I64 — 64-bit signed integer, the primary numeric type. Also U8, I8, U16, F64…
Unparenthesized calls — function calls don't always need parens when there are no arguments.
JIT compilation — code is compiled to x86-64 machine code at runtime by the OS itself.
#help_index — inline documentation directives baked directly into the JIT compiler.
DolDoc syntax — a markup language embedded in strings for colored terminal output, sprites, and links.
No OS calls — HolyC is the OS. Ring 0 only. No privilege separation.

Data Pipeline

From Terry's video explanations and TempleOS source code to a fine-tuned model.
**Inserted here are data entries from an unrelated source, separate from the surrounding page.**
-- ==== Sys2Proof/Certificates/Slice0/Obligations.lean ====
section
/-! DEFINITION. The statements about the machine, for the provers. -/

open Sys2Proof Sys2Proof.Machine

/-! ## Scalar words -/

/-- Scalar integer words complete with the effects and latencies of the table of R226: sums, products and their high halves, bitwise
words, shifts and rotates by S[B] mod 64, minima and maxima, counts, moves and selection. -/
def Obligations.ScalarIntegerWords : Prop :=
  ∀ (h : Hdr) (d a b : BitVec 8),
    Runs (.add h d a b) h (specS [dS d, aS a, bS b] 1) (ofAB 1 d a b fun x y => BitVec.ofNat 64 (x.toNat + y.toNat)) ∧
    Runs (.sub h d a b) h (specS [dS d, aS a, bS b] 1) (ofAB 1 d a b fun x y => BitVec.ofInt 64 (x.toInt - y.toInt)) ∧
    (∀ imm, Runs (.addi h d a imm) h (specS [dS d, aS a] 1) (ofA 1 d a fun x => BitVec.ofInt 64 (x.toInt + imm.toInt))) ∧
    Runs (.mul h d a b) h (specS [dS d, aS a, bS b] 3) (ofAB 3 d a b fun x y => BitVec.ofNat 64 (x.toNat * y.toNat % 2 ^ 64)) ∧
    Runs (.mulh h d a b) h (specS [dS d, aS a, bS b] 3) (ofAB 3 d a b fun x y => BitVec.ofInt 64 ((x.toInt * y.toInt).fdiv (2 ^ 64))) ∧
    Runs (.mulhu h d a b) h (specS [dS d, aS a, bS b] 3) (ofAB 3 d a b fun x y => BitVec.ofNat 64 (x.toNat * y.toNat / 2 ^ 64)) ∧
    Runs (.and h d a b) h (specS [dS d, aS a, bS b] 1) (ofAB 1 d a b fun x y => x &&& y) ∧
    Runs (.or h d a b) h (specS [dS d, aS a, bS b] 1) (ofAB 1 d a b fun x y => x ||| y) ∧
    Runs (.xor h d a b) h (specS [dS d, aS a, bS b] 1) (ofAB 1 d a b fun x y => x ^^^ y) ∧
    Runs (.andn h d a b) h (specS [dS d, aS a, bS b] 1) (ofAB 1 d a b fun x y => x &&& ~~~y) ∧
    Runs (.shl h d a b) h (specS [dS d, aS a, bS b] 1) (ofAB 1 d a b fun x y => BitVec.ofNat 64 (x.toNat * 2 ^ (y.toNat % 64))) ∧
    Runs (.shr h d a b) h (specS [dS d, aS a, bS b] 1) (ofAB 1 d a b fun x y => BitVec.ofNat 64 (x.toNat / 2 ^ (y.toNat % 64))) ∧
    Runs (.sra h d a b) h (specS [dS d, aS a, bS b] 1) (ofAB 1 d a b fun x y => BitVec.ofInt 64 (x.toInt.fdiv (2 ^ (y.toNat % 64)))) ∧
    Runs (.rot h d a b) h (specS [dS d, aS a, bS b] 1)
      (ofAB 1 d a b fun x y => (x <<< (y.toNat % 64)) ||| (x >>> (64 - y.toNat % 64))) ∧
    Runs (.clz h d a) h (specS [dS d, aS a] 1) (ofA 1 d a fun x => BitVec.ofNat 64 (clz 64 x.toNat)) ∧
    Runs (.ctz h d a) h (specS [dS d, aS a] 1) (ofA 1 d a fun x => BitVec.ofNat 64 (ctz 64 x.toNat)) ∧
    Runs (.popc h d a) h (specS [dS d, aS a] 1) (ofA 1 d a fun x => BitVec.ofNat 64 ((List.range 64).countP fun i => x.getLsbD i)) ∧
    Runs (.min h d a b) h (specS [dS d, aS a, bS b] 1) (ofAB 1 d a b fun x y => BitVec.ofInt 64 (min x.toInt y.toInt)) ∧
    Runs (.max h d a b) h (specS [dS d, aS a, bS b] 1) (ofAB 1 d a b fun x y => BitVec.ofInt 64 (max x.toInt y.toInt)) ∧
    Runs (.minu h d a b) h (specS [dS d, aS a, bS b] 1) (ofAB 1 d a b fun x y => BitVec.ofNat 64 (min x.toNat y.toNat)) ∧
    Runs (.maxu h d a b) h (specS [dS d, aS a, bS b] 1) (ofAB 1 d a b fun x y => BitVec.ofNat 64 (max x.toNat y.toNat)) ∧
    (∀ q, Runs (.sel h d a b q) h { specS [dS d, aS a, bS b] 1 with usesHeader := decide (q ≠ 0) }
      (intoS 1 d fun p k x => if (x.pred p k q.toNat).getLsbD 0 then x.rS p k 1 a else x.rS p k 2 b)) ∧
    Runs (.mov h d a) h (specS [dS d, aS a] 1) (ofA 1 d a fun x => x)

/-- Division never traps: quotients and remainders by every case of the table of R227, a zero divisor and −2^63 / −1 among them. -/
def Obligations.DivisionCases : Prop :=
  ∀ (h : Hdr) (d a b : BitVec 8),
    Runs (.div h d a b) h (specS [dS d, aS a, bS b] 36) (ofAB 36 d a b fun x y =>
      if y = 0 then 0xFFFFFFFFFFFFFFFF
      else if x.toInt = -(2 ^ 63) ∧ y.toInt = -1 then BitVec.ofInt 64 (-(2 ^ 63))
      else BitVec.ofInt 64 (x.toInt.tdiv y.toInt)) ∧
    Runs (.divu h d a b) h (specS [dS d, aS a, bS b] 36) (ofAB 36 d a b fun x y =>
      if y = 0 then 0xFFFFFFFFFFFFFFFF else BitVec.ofNat 64 (x.toNat / y.toNat)) ∧
    Runs (.rem h d a b) h (specS [dS d, aS a, bS b] 36) (ofAB 36 d a b fun x y =>
      if y = 0 then x
      else if x.toInt = -(2 ^ 63) ∧ y.toInt = -1 then 0
      else BitVec.ofInt 64 (x.toInt - y.toInt * x.toInt.tdiv y.toInt)) ∧
    Runs (.remu h d a b) h (specS [dS d, aS a, bS b] 36) (ofAB 36 d a b fun x y =>
      if y = 0 then x else BitVec.ofNat 64 (x.toNat - y.toNat * (x.toNat / y.toNat)))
flowchart LR A["📼 Terry Davis\nVideos (~103)"] --> B["Transcription &\nCode Alignment"] C["📂 TempleOS Source\n120,933 lines"] --> B B --> D["🤗 tos-code-with-\nexplaination"] D --> E["🤗 holyc_first_layer\nexplaining_code"] E --> F["Fine-tuning\nLoRA / QLora"] G["🦙 TinyLlama-1.1B\nChat-v1.0"] --> F F --> H["✅ TinyLlama-1.1B\nHolyC"] style A fill:#1a2433,stroke:#1d8ea7,color:#bec0c1 style C fill:#1a2433,stroke:#1d8ea7,color:#bec0c1 style B fill:#182433,stroke:#35738a,color:#bec0c1 style D fill:#182433,stroke:#35738a,color:#bec0c1 style E fill:#182433,stroke:#35738a,color:#bec0c1 style G fill:#1a2433,stroke:#1d8ea7,color:#bec0c1 style F fill:#1d2b1a,stroke:#22c55e,color:#bec0c1 style H fill:#1a2e1a,stroke:#4ade80,color:#86efac

Training Metrics

Logged from step 10 through step 560 (epoch 1.46 of 1,915 total steps).

Initial Loss

1.4824

step 10

Final Loss

0.6263

step 560

Best Loss

0.4445

★ step 530

Best Accuracy

88.50%

★ step 530

Training Loss — decreasing toward 0.4445

Mean Token Accuracy — rising to 88.50%

Training Details

Configuration and learning dynamics for the fine-tuning run.

Parameter	Value
Base model	TinyLlama/TinyLlama-1.1B-Chat-v1.0
Total training steps	1,915
Logged steps	560 (epoch 1.46)
LR schedule	Warmup → cosine decay
Peak learning rate	~0.0002 (step 60)
Warmup steps	~60
Best checkpoint	step 530 (epoch 1.38)
Loss at best checkpoint	0.4445
Accuracy at best checkpoint	88.50%
License	MIT

Learning Rate Dynamics

The cosine warmup strategy is deliberate: an aggressive warm-up phase (steps 0–60) allows the model to escape poor local minima quickly, driving the peak LR to ~0.0002. The subsequent cosine decay enables fine-grained weight adjustments as the model converges. The largest gradient norm spikes appeared around epoch 0.1 — the model recovered from each without instability, a sign of a well-configured run. Peak loss improvement and peak accuracy both converged to exactly step 530, confirming clean generalization rather than memorization.

Dataset Construction

How the training data was assembled from primary sources.

Source Material

~103 Terry Davis technical explanation videos — transcribed and aligned to source modules
120,933 lines of TempleOS source code across all subsystems
Matching was done by linking video topics to corresponding HolyC modules

Schema

text — raw HolyC source code block
formatted.messages — ChatML conversation with system prompt, user turn, and assistant (code) response
System prompt: "You are Terry Davis, the creator of TempleOS. Write HolyC code in your unique style."

Future Work

Keystroke-level revision modeling. The next planned dataset extracts revision history from the archived templos.org and Sheikh's Place HTML archives — capturing the process of writing HolyC, not just the final output. Rather than training on completed code, future models could learn to write the way Terry wrote: incrementally, iteratively, and with intent.